Work order → The required result is every line of the records that includes "hkept".

━━ Supplied information ━━

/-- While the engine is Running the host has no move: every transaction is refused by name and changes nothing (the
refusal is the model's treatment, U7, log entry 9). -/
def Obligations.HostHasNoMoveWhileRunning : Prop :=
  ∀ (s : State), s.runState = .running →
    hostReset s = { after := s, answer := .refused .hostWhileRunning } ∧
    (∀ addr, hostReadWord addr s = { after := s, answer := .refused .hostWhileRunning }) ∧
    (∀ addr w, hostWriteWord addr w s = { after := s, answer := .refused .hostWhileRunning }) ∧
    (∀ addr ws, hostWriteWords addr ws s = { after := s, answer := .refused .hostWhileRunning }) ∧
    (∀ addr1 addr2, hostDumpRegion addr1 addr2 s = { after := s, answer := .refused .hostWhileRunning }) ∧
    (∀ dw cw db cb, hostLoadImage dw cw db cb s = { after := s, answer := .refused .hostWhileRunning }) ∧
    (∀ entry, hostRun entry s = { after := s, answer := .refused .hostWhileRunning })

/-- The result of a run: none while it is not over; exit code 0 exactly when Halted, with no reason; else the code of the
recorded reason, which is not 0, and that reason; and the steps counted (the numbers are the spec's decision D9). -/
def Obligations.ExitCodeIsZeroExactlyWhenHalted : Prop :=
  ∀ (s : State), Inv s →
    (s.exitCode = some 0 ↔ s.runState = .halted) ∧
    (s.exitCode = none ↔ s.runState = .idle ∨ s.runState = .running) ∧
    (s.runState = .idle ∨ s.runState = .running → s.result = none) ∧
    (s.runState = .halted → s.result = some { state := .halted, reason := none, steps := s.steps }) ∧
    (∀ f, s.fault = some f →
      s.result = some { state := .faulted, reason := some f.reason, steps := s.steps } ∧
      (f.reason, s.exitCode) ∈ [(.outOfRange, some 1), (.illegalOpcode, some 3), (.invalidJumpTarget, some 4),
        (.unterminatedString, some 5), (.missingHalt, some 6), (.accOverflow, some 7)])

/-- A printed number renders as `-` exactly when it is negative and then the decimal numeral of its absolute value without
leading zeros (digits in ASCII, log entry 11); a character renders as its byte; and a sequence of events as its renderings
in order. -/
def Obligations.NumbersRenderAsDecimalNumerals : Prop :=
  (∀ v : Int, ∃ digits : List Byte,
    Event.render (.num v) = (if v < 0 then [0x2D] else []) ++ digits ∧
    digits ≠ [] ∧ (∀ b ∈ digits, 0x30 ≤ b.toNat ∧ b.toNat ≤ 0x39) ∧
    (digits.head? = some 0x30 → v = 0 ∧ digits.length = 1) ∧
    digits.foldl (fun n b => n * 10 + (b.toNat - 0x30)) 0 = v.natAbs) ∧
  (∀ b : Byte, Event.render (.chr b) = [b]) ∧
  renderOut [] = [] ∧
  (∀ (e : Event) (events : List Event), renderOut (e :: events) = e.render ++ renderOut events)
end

━━━
━━ Supplied information ━━

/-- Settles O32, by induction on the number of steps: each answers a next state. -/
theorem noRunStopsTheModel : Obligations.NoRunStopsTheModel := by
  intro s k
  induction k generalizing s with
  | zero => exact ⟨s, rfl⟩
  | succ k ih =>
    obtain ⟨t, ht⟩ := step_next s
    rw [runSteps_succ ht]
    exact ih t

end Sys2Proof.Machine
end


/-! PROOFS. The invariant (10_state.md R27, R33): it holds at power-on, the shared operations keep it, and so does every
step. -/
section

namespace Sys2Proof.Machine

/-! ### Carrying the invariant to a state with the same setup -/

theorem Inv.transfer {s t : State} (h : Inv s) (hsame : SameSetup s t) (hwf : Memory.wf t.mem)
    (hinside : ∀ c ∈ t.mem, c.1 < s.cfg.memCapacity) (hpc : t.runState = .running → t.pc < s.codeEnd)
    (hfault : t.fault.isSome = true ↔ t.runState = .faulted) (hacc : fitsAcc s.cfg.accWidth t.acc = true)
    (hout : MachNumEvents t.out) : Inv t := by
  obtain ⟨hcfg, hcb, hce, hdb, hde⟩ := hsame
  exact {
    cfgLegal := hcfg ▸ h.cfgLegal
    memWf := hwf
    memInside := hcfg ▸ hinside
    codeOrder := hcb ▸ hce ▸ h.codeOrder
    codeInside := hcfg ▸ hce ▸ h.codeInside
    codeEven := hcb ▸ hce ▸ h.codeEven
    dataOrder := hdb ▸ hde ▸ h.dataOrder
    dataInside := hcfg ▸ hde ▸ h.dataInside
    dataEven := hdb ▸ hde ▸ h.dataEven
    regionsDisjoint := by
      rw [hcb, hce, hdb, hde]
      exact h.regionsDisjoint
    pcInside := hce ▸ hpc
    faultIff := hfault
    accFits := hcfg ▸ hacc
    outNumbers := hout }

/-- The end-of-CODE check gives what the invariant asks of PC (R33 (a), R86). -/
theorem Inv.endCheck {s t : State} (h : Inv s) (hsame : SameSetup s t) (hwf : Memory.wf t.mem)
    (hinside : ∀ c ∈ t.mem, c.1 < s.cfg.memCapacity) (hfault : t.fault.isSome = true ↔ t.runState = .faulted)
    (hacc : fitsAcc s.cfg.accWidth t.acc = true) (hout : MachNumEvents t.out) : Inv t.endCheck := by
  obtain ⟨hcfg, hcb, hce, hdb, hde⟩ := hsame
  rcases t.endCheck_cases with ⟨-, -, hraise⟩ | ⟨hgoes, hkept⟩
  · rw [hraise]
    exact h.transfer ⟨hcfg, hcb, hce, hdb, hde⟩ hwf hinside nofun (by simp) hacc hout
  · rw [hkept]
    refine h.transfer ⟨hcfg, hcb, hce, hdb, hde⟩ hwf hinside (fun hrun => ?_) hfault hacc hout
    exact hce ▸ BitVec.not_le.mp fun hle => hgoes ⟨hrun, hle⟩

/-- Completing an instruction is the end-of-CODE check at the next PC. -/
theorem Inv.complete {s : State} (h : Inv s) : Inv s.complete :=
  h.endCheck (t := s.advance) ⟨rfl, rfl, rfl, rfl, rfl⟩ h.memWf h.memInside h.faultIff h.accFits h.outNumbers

━━━

Answer to this problem →
  rcases t.endCheck_cases with ⟨-, -, hraise⟩ | ⟨hgoes, hkept⟩
  · rw [hkept]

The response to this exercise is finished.